The Seattle Times (3 June) called it
“historic,” as did Sawant. Her party, Socialist
Alternative (SAlt), had earlier denounced the lengthy
phase-in (only after 11 years – in 2025 – will
workers who receive tips catch up to the rest) and
elements on the “big business wish list.” Sawant (who
was on the advisory committee) presented a series of
amendments to eliminate provisions for a lower “training
wage” for teenagers and disabled workers, as well as
delays for tips and health care benefits. All were voted
down. She then joined her Democratic colleagues to make
the final vote unanimous, later calling it “an
absolutely historic movement” (Democracy Now, 5 June).
An article on the SAlt website hailed the “victory” as
“an historic achievement.”
Was it?

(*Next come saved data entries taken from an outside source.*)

-- ==== Sys2Proof/Decode.lean ====
section
/-! DEFINITION. Decoding windows and command words, total on any bytes, and after it the encoder: the bytes of a
well-formed instruction. -/

namespace Sys2Proof

/-! ### Fields -/

/-- R9: `opt(w, i)`, Present or Absent. -/
def opt (w : List Byte) (i : Nat) : Option Byte := w[i]?

/-- R9: the clipped slice `w[a:b]`. -/
def slice (w : List Byte) (a b : Nat) : List Byte := (w.take b).drop a

/-- R89: a 4-byte big-endian field. -/
def be32 (b3 b2 b1 b0 : Byte) : Word32 := b3 ++ b2 ++ b1 ++ b0

/-- R89: the 4 big-endian bytes of a field. -/
def bytes32 (v : Word32) : List Byte :=
  [v.extractLsb' 24 8, v.extractLsb' 16 8, v.extractLsb' 8 8, v.extractLsb' 0 8]

/-- R74: the body length of a header length byte, in mathematical integers. A negative difference falls back to the
unmodified length. -/
def bodyLen (L : Byte) : Nat :=
  let t : Int := (L.toNat : Int) - Config.lenAdjust
  if t < 0 then L.toNat else t.toNat

/-- R74, D10: an absent length byte gives body length 0. -/
def bodyLenOpt : Option Byte → Nat
  | some L => bodyLen L
  | none => 0

/-- R75: where the payload ends in the window. -/
def payloadStop (ps : Params) (n : Nat) : Nat :=
  match ps.payloadEnd with
  | .relative => Config.sbepHdrLen + n
  | .absolute => n

/-- R75: the payload of an SBEP window. -/
def payload (ps : Params) (w : List Byte) : List Byte :=
  slice w Config.sbepHdrLen (payloadStop ps (bodyLenOpt (opt w 2)))

/-! ### Windows -/

/-- R111: the class of an outer frame whose first four bytes are present; the rows in their order. -/
def selectOuter (rom : Rom) (a p1 p2 f : Byte) : Instr :=
  if a = Config.broadcastAddr ∧ f = Config.enterSbepFn then .decEnterSbep p1 p2
  else if a = rom.fpAddr ∧ f = rom.fnButton then
    match rom.buttonTable.lookup p1 with
    | some e => if e.kind = .knob then .decKnob p1 p2 else .decButton p1 p2
    | none => .decButton p1 p2
  else if a = rom.fpAddr ∧ f = rom.fnBacklight then .decBacklight p1 p2
  else if a = rom.radioAddr ∧ f = rom.fnAudioMute then .decAudioMute p1 p2
  else if a = rom.radioAddr ∧ f = rom.fnChanSelect then .decChanSelect p1 p2
  else if a = rom.radioAddr ∧ f = rom.fnChanAck then .decChanAck p1 p2
  else .decOuterOther (some a) (some p1) (some p2) (some f)

/-- R71, R111: an outer window. Every row needs the function byte, byte 3, so a window in which it is absent falls to
OUTER_OTHER (R119, R120). Byte 4 and later bytes are not read. -/
def decodeOuter (rom : Rom) (w : List Byte) : Instr :=
  match opt w 0, opt w 1, opt w 2, opt w 3 with
  | some a, some p1, some p2, some f => selectOuter rom a p1 p2 f
  | a, p1, p2, f => .decOuterOther a p1 p2 f

/-- R141: an SBEP window; the rows in their order, with their presence conditions. -/
def decodeSbep (rom : Rom) (ps : Params) (w : List Byte) : Instr :=
  match opt w 1 with
  | none => .decSbOther w
  | some sa =>
    if opt w 0 = some rom.sbTextAddr then .decSbText sa (payload ps w)
    else if opt w 0 = some rom.sbIconAddr then
      match opt w 4 with
      | some op => .decSbIcon sa op
      | none => .decSbOther w
    else .decSbOther w

/-! ### Command words -/

/-- R90, code 0x07: the bytes after the command code. -/
def decodeLamp (w : List Byte) (sel : Byte) (args : List Byte) : Instr :=
  if sel = 0x00 then
    match args with
    | [id, fn] => .lampControl (.byId id) fn
    | _ => .illegal w
  else if sel = 0x01 then
    match args with
    | [] => .illegal w
    | n :: rest =>
      if rest.length = n.toNat + 1 then .lampControl (.byName (rest.take n.toNat)) (rest.getLastD 0x00)
      else .illegal w
  else .illegal w

/-- R90, code 0x06: the offset, the count and the text bytes. -/
def decodeText (w : List Byte) (offset n : Byte) (text : List Byte) : Instr :=
  if text.length = n.toNat ∧ text.all isAscii = true then .displayText offset text else .illegal w

/-- R89 to R91: the layouts, by command code. -/
def decodeArgs (w : List Byte) (code : Nat) (args : List Byte) : Instr :=
  match code with
  | 0x01 => match args with | [] => .enterScan | _ => .illegal w
  | 0x02 => match args with | [] => .reset | _ => .illegal w
  | 0x03 => match args with | [m] => .enterSub m | _ => .illegal w
  | 0x04 => match args with | [b3, b2, b1, b0] => .setChannel (be32 b3 b2 b1 b0) | _ => .illegal w
  | 0x05 => match args with | [code, val] => .sendButton code val | _ => .illegal w
  | 0x06 => match args with | offset :: n :: text => decodeText w offset n text | _ => .illegal w
  | 0x07 => match args with | sel :: rest => decodeLamp w sel rest | _ => .illegal w
  | 0x08 => match args with | [id, level] => .illumLevel id level | _ => .illegal w
  | 0x09 => match args with | [id, b3, b2, b1, b0] => .genericEvent id (be32 b3 b2 b1 b0) | _ => .illegal w
  | 0x0A => match args with | [flag] => .audioEnable flag | _ => .illegal w
  | 0x0B => match args with | [b3, b2, b1, b0] => .setRxFreq (be32 b3 b2 b1 b0) | _ => .illegal w
  | 0x0C => match args with | [b3, b2, b1, b0] => .setTxFreq (be32 b3 b2 b1 b0) | _ => .illegal w
  | 0x0D =>
    match args with
    | [m, s3, s2, s1, s0, e3, e2, e1, e0, progress] =>
      .readEeprom m (be32 s3 s2 s1 s0) (be32 e3 e2 e1 e0) progress
    | _ => .illegal w
  | _ => .illegal w

/-- R172: the command parse. A word that R91 calls illegal is the instruction ILLEGAL. -/
def decodeCommand (w : List Byte) : Instr :=
  match w with
  | [] => .illegal []
  | c :: args => decodeArgs w c.toNat args

/-! ### Both maps -/

/-- R76: the mode decides a window's format. -/
def Mode.port : Mode → Port
  | .idle => .outer
  | .sbepPending => .sbep

/-- Decoding, by the port the bytes arrive on. -/
def decode (rom : Rom) (ps : Params) (port : Port) (w : List Byte) : Instr :=
  match port with
  | .outer => decodeOuter rom w
  | .sbep => decodeSbep rom ps w
  | .command => decodeCommand w

/-! ### The encoder -/

/-- R70: a 5-byte outer frame. The reserved byte is written 0x00 (log 23). -/
def outerFrame (a p1 p2 f : Byte) : List Byte := [a, p1, p2, f, 0x00]

/-- R70, R71: the window of four optional fields: the bytes before the first absent one, and a reserved byte 0x00 when
none is absent. -/
def optionalFrame (a p1 p2 f : Option Byte) : List Byte :=
  match a, p1, p2, f with
  | none, _, _, _ => []
  | some a, none, _, _ => [a]
  | some a, some p1, none, _ => [a, p1]
  | some a, some p1, some p2, none => [a, p1, p2]
  | some a, some p1, some p2, some f => outerFrame a p1 p2 f

/-- R74, R75: a header length byte that announces a payload of `n` bytes. -/
def headerLength (ps : Params) (n : Nat) : Byte :=
  match ps.payloadEnd with
  | .relative => BitVec.ofNat 8 (n + Config.lenAdjust)
  | .absolute => BitVec.ofNat 8 (n + Config.sbepHdrLen + Config.lenAdjust)

/-- The bytes of a well-formed instruction: a window of its class (reserved, pad and unread bytes 0x00, log 23), or its
command word by R89 and R90. -/
def encode (rom : Rom) (ps : Params) : Instr → List Byte
  | .decEnterSbep p1 p2 => outerFrame Config.broadcastAddr p1 p2 Config.enterSbepFn
  | .decButton p1 p2 => outerFrame rom.fpAddr p1 p2 rom.fnButton
  | .decKnob p1 p2 => outerFrame rom.fpAddr p1 p2 rom.fnButton
  | .decBacklight p1 p2 => outerFrame rom.fpAddr p1 p2 rom.fnBacklight
  | .decAudioMute p1 p2 => outerFrame rom.radioAddr p1 p2 rom.fnAudioMute
  | .decChanSelect p1 p2 => outerFrame rom.radioAddr p1 p2 rom.fnChanSelect
  | .decChanAck p1 p2 => outerFrame rom.radioAddr p1 p2 rom.fnChanAck
  | .decOuterOther a p1 p2 f => optionalFrame a p1 p2 f
  | .decSbText sa payload => [rom.sbTextAddr, sa, headerLength ps payload.length, 0x00, 0x00] ++ payload
  | .decSbIcon sa op => [rom.sbIconAddr, sa, 0x00, 0x00, op]
  | .decSbOther w => w
  | .enterScan => [0x01]
  | .reset => [0x02]
  | .enterSub m => [0x03, m]
  | .setChannel ch => [0x04] ++ bytes32 ch
  | .sendButton code val => [0x05, code, val]
  | .displayText offset text => [0x06, offset, BitVec.ofNat 8 text.length] ++ text
  | .lampControl (.byId id) fn => [0x07, 0x00, id, fn]
  | .lampControl (.byName name) fn => [0x07, 0x01, BitVec.ofNat 8 name.length] ++ name ++ [fn]
  | .illumLevel id level => [0x08, id, level]
  | .genericEvent id value => [0x09, id] ++ bytes32 value
  | .audioEnable flag => [0x0A, flag]
  | .setRxFreq hz => [0x0B] ++ bytes32 hz
  | .setTxFreq hz => [0x0C] ++ bytes32 hz
  | .readEeprom m start endAddr progress => [0x0D, m] ++ bytes32 start ++ bytes32 endAddr ++ [progress]
  | .illegal w => w

/-! ### Words numbered as the opcode table numbers them (log 18) -/

/-- The `n` bytes of `w`, most significant first: the outer word of R70 and the SBEP header word of R72. -/
def bytesBE : Nat → Nat → List Byte
  | 0, _ => []
  | n + 1, w => BitVec.ofNat 8 (w / 256 ^ n) :: bytesBE n w

/-- The `n` bytes of `w`, least significant first: a command word is a byte sequence, whose byte 0 is bits 7..0. -/
def bytesLE : Nat → Nat → List Byte
  | 0, _ => []
  | n + 1, w => BitVec.ofNat 8 w :: bytesLE n (w / 256)

/-- Zero bytes up to length `n`. -/
def padTo (n : Nat) (w : List Byte) : List Byte := w ++ List.replicate (n - w.length) 0x00

/-- A command word whose operand bytes above the given ones are 0x00: padded to the length its layout has (R90). -/
def padCommand (w : List Byte) : List Byte :=
  match w with
  | [] => []
  | _ :: _ =>
    match wordLength (padTo 3 w) with
    | some n => padTo n w
    | none => w

/-- The port of a table row: the outer rows have 32 bits, the SBEP rows 40, the command rows any other number. -/
def tablePort (nbits : Nat) : Port :=
  if nbits = 32 then .outer else if nbits = 40 then .sbep else .command

/-- The bytes of a table word, as the port receives them. -/
def tableBytes (nbits w : Nat) : List Byte :=
  match tablePort nbits with
  | .outer => bytesBE 4 w
  | .sbep => bytesBE 5 w
  | .command => padCommand (bytesLE ((nbits + 7) / 8) w)

/-- What the decoder reads from a table word, under the ROM and parameters that State.reset holds. -/
def decodeTableWord (nbits w : Nat) : Option Instr :=
  some (decode Machine.tc Params.defaults (tablePort nbits) (tableBytes nbits w))

end Sys2Proof
end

Sawant said the measure “signifies a transfer
of income of $3 billion from the richest in the city to
the bottom-most workers,” and the SAlt article claimed
that that “one hundred thousand workers will be lifted
out of poverty” Nonsense, workers earning $15 an hour won’t
even be able to pay the rent, which by 2017-21 is
bound to be quite a bit higher. Certainly the vote shows
that Democrats are feeling the need to do something to
defuse unrest over inequality. Ballot measures calling
for minimum wage hikes are being proposed in San
Francisco, Oakland, Chicago and other cities. Yet
“Council members acknowledged it would take more than a
gradual pay increase to make the city more affordable,”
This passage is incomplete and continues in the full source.